▸ **Exercise**
Below are some records; find each line that carries the word "buffer" and copy it.

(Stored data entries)
-- -- --

-- ==== Sys2Proof/Machine/Ports.lean ====
section
/-! DEFINITION. The signals of the interface (spec/10_state.md R30) and the outcome classes (60_exceptions.md R401), as functions of
the state: nothing here is stored.

The spec gives a run the host has broken, or one with `N > N_MAX`, no meaning and no step (70_reset_and_hazards.md R436), and so no
value of a signal in it. DESIGN CHOICE (log entry 17): the signals here do not ask whether `step` refuses the run; unsafe for a
claim about a signal in such a run. -/

namespace Sys2Proof.Machine

/-- The opcode byte presented to the ROM in the step, `rom_addr`; none where done holds. In a run `step` refuses, which has no step
(70 R436), it is still the byte at the cursor in the buffer as it stands: DESIGN CHOICE (log entry 17); unsafe there. -/
def romAddr (s : State) : Option Byte := if s.done then none else bufRead s s.cursor.toNat

/-- The ROM word read in the step, `rom_word` (30_encoding.md R77, R79); in a refused run as `romAddr` (log entry 17). -/
def romWordPort (s : State) : Option RomWord := (romAddr s).map romWord

/-- The offsets driven on `buf_addr` in the step, in the order of the reads: the opcode's, then the operand bytes' (20_memory.md
R53); no offset where done holds. In a run `step` refuses, which has no step and no reads (70 R436), it still lists the offsets of
the instruction at the cursor: DESIGN CHOICE (log entry 17); unsafe there. -/
def bufAddrs (s : State) : List Nat :=
  match romAddr s with
  | none => []
  | some op => s.cursor.toNat :: laneOffsets s.cursor.toNat (nops (rom op) s)

/-- The bytes `buf_data` answers to those reads, in the same step (20_memory.md R64). In a run `step` refuses these are bytes of the
buffer as the host has changed it: DESIGN CHOICE (log entry 17); unsafe there. -/
def bufData (s : State) : List (Option Byte) := (bufAddrs s).map (bufRead s)

/-- The record on the `rec_*` outputs: the last one delivered since the reset. DEDUCED (log entry 12);
safe for the walker. In a refused run as the state holds it (log entry 17). -/
def recPort (s : State) : Option Record := s.out.getLast?

/-- `rec_valid`: 0 until the first step (10_state.md R34). -/
def recValid (s : State) : Bool := (recPort s).isSome

/-- `rec_nops`, the number of operand bytes of a record (10_state.md R27). -/
def Record.nops (r : Record) : Nat := r.ops.length

/-- Record lane `i`, `rec_op0` or `rec_op1`: no value when `i >= nops` (10_state.md R29, 40_decoder_walker.md R101). -/
def Record.lane (r : Record) (i : Nat) : Option Byte := r.ops[i]?

/-- The 16-bit value a consumer forms from two operand bytes, low byte first (20_memory.md R56, 30_encoding.md R73). The hardware
does not form it. -/
def Record.operand16 (r : Record) : Option Nat :=
  match r.ops with
  | [lo, hi] => some (lo.toNat + 256 * hi.toNat)
  | _ => none

/-- The output `done`; in a refused run as its formula gives it (log entry 17). -/
def doneOut (s : State) : Bool := s.done

/-- The output `trunc`; in a refused run as the state holds it (log entry 17). -/
def truncOut (s : State) : Bool := s.trunc

/-- The outcome classes the document names in place of exceptions (60_exceptions.md R401). -/
inductive OutcomeClass where
  | complete | unknownOpcode | truncatedInstruction
  deriving DecidableEq, Repr

/-- The code of an outcome class (R401). -/
def OutcomeClass.code : OutcomeClass → Nat
  | .complete => 0
  | .unknownOpcode => 1
  | .truncatedInstruction => 2

/-- The outcome class of the step that emitted a record (R401, R402): the truncation decides first. -/
def Record.outcome (r : Record) : OutcomeClass :=
  if r.trunc then .truncatedInstruction
  else if r.mnem = .unk then .unknownOpcode
  else .complete

end Sys2Proof.Machine
end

-- -- --

▸ **Answer area**
(70 R436), it is still the byte at the cursor in the buffer as it stands: DESIGN CHOICE (log entry 17); unsafe there. -/
buffer as the host has changed it: DESIGN CHOICE (log entry 17); unsafe there. -/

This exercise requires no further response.